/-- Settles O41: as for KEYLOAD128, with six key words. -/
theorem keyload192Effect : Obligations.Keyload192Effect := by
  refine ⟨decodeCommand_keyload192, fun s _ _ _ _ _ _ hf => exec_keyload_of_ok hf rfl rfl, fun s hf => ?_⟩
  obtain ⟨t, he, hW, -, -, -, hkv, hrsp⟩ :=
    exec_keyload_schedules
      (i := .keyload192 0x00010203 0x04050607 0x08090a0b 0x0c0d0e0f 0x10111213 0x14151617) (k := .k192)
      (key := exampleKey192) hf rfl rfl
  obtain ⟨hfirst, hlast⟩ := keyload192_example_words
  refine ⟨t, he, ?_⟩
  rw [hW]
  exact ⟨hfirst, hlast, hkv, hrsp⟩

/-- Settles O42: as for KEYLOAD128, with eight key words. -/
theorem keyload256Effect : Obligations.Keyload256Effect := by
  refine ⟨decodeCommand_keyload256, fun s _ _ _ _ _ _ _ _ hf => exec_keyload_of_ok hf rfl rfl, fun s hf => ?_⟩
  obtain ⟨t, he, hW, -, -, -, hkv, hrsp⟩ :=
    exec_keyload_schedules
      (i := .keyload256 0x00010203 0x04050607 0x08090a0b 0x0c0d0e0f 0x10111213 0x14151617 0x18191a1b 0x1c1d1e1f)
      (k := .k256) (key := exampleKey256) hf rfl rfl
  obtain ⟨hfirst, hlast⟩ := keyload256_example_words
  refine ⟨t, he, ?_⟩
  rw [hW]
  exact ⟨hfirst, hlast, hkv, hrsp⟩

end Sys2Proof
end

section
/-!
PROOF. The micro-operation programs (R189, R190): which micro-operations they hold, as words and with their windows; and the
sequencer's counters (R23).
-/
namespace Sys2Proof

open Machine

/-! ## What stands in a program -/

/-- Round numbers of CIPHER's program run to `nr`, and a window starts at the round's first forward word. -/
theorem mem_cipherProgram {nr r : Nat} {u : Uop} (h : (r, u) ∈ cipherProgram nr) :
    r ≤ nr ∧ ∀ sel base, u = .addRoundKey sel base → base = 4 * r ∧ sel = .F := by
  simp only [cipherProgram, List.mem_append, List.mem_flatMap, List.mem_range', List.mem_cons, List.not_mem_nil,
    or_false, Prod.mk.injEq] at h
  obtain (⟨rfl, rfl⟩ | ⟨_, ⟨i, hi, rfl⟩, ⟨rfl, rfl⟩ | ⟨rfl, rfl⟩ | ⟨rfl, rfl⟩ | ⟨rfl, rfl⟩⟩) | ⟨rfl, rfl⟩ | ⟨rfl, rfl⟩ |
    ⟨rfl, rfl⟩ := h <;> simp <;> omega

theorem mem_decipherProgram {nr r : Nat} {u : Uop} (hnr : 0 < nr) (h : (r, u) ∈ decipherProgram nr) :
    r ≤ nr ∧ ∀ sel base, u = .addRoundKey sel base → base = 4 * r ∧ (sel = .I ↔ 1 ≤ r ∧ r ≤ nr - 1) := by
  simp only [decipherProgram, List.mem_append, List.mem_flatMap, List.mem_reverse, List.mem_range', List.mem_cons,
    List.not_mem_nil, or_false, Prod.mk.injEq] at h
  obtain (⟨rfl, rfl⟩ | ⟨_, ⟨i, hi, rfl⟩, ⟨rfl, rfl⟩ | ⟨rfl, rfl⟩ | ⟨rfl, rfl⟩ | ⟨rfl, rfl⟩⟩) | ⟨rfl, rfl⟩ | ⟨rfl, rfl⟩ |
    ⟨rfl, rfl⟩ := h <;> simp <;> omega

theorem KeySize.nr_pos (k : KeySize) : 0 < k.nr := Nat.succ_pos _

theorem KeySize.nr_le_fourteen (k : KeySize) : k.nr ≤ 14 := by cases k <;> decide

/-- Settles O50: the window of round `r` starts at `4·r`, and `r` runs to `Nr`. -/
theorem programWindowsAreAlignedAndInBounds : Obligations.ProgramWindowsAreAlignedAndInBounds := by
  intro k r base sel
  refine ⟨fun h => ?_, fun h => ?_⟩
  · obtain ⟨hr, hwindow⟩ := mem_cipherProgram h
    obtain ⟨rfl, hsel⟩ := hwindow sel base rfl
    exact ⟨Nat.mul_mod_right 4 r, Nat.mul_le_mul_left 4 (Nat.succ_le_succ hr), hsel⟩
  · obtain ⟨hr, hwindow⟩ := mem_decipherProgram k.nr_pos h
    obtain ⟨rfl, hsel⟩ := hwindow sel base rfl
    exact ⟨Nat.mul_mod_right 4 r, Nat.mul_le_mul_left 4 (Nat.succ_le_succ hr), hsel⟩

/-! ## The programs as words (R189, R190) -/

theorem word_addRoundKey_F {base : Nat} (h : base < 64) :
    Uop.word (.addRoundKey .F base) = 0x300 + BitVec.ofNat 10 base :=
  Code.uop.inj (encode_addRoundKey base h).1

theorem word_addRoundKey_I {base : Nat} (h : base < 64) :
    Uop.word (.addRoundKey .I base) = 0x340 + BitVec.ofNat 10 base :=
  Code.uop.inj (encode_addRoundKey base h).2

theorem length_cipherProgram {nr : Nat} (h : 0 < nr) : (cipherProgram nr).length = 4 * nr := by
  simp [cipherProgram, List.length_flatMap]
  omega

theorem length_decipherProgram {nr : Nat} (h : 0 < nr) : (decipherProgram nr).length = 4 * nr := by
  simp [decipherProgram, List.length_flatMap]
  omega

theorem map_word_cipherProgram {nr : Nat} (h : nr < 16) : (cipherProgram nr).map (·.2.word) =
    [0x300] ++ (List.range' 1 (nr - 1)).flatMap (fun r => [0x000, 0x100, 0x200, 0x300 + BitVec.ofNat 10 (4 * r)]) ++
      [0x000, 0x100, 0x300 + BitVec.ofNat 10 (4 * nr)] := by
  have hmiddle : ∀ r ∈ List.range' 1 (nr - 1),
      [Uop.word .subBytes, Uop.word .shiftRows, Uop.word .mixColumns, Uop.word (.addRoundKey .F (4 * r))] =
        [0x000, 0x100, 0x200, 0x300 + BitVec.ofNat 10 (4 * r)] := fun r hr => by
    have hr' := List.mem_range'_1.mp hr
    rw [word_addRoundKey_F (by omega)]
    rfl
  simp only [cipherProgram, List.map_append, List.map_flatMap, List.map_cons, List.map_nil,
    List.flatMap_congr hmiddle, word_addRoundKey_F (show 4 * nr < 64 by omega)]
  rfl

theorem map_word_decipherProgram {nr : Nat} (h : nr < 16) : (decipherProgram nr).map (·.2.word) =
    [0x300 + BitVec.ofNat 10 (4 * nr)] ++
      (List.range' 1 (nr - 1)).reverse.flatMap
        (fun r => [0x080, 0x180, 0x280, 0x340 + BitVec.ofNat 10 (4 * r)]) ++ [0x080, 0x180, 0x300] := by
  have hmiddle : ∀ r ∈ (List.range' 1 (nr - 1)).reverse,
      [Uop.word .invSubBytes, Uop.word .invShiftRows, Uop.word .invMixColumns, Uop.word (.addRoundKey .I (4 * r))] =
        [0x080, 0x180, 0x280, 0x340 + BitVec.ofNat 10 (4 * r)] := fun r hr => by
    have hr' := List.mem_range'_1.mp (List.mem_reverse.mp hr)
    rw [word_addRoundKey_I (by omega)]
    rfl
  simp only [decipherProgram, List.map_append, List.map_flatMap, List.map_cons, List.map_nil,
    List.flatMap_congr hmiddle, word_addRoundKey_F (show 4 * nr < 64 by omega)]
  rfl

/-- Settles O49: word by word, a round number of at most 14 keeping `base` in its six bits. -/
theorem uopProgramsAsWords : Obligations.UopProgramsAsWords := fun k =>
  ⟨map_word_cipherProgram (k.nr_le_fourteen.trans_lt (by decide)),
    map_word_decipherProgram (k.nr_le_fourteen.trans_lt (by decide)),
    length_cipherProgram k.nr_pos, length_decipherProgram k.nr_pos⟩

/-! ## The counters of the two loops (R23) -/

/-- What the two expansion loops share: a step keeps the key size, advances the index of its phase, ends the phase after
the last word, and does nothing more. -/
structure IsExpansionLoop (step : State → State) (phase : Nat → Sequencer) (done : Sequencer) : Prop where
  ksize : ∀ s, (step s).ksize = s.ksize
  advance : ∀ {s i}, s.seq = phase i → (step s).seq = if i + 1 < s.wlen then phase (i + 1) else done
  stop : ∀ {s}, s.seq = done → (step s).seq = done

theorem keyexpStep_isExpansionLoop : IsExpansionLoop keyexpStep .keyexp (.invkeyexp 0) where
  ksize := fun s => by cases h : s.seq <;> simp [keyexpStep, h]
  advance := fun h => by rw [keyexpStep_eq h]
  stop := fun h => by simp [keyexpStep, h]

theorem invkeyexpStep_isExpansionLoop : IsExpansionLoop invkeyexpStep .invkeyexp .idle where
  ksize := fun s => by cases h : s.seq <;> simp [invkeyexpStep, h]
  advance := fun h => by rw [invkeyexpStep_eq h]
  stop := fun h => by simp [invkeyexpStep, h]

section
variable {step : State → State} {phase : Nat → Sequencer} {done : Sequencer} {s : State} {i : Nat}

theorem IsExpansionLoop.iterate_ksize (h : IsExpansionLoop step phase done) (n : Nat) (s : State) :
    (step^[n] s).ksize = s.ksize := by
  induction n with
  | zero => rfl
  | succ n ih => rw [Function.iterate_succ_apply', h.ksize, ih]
....
### Exercise instructions
Every line between the one holding "s).seq = done" and the end of the listing above, inclusive, must be transcribed exactly; omit all others.

### Completed exercise
  stop : ∀ {s}, s.seq = done → (step s).seq = done

theorem keyexpStep_isExpansionLoop : IsExpansionLoop keyexpStep .keyexp (.invkeyexp 0) where
  ksize := fun s => by cases h : s.seq <;> simp [keyexpStep, h]
  advance := fun h => by rw [keyexpStep_eq h]
  stop := fun h => by simp [keyexpStep, h]

theorem invkeyexpStep_isExpansionLoop : IsExpansionLoop invkeyexpStep .invkeyexp .idle where
  ksize := fun s => by cases h : s.seq <;> simp [invkeyexpStep, h]
  advance := fun h => by rw [invkeyexpStep_eq h]
  stop := fun h => by simp [invkeyexpStep, h]

section
variable {step : State → State} {phase : Nat → Sequencer} {done : Sequencer} {s : State} {i : Nat}

theorem IsExpansionLoop.iterate_ksize (h : IsExpansionLoop step phase done) (n : Nat) (s : State) :
    (step^[n] s).ksize = s.ksize := by
  induction n with
  | zero => rfl
  | succ n ih => rw [Function.iterate_succ_apply', h.ksize, ih]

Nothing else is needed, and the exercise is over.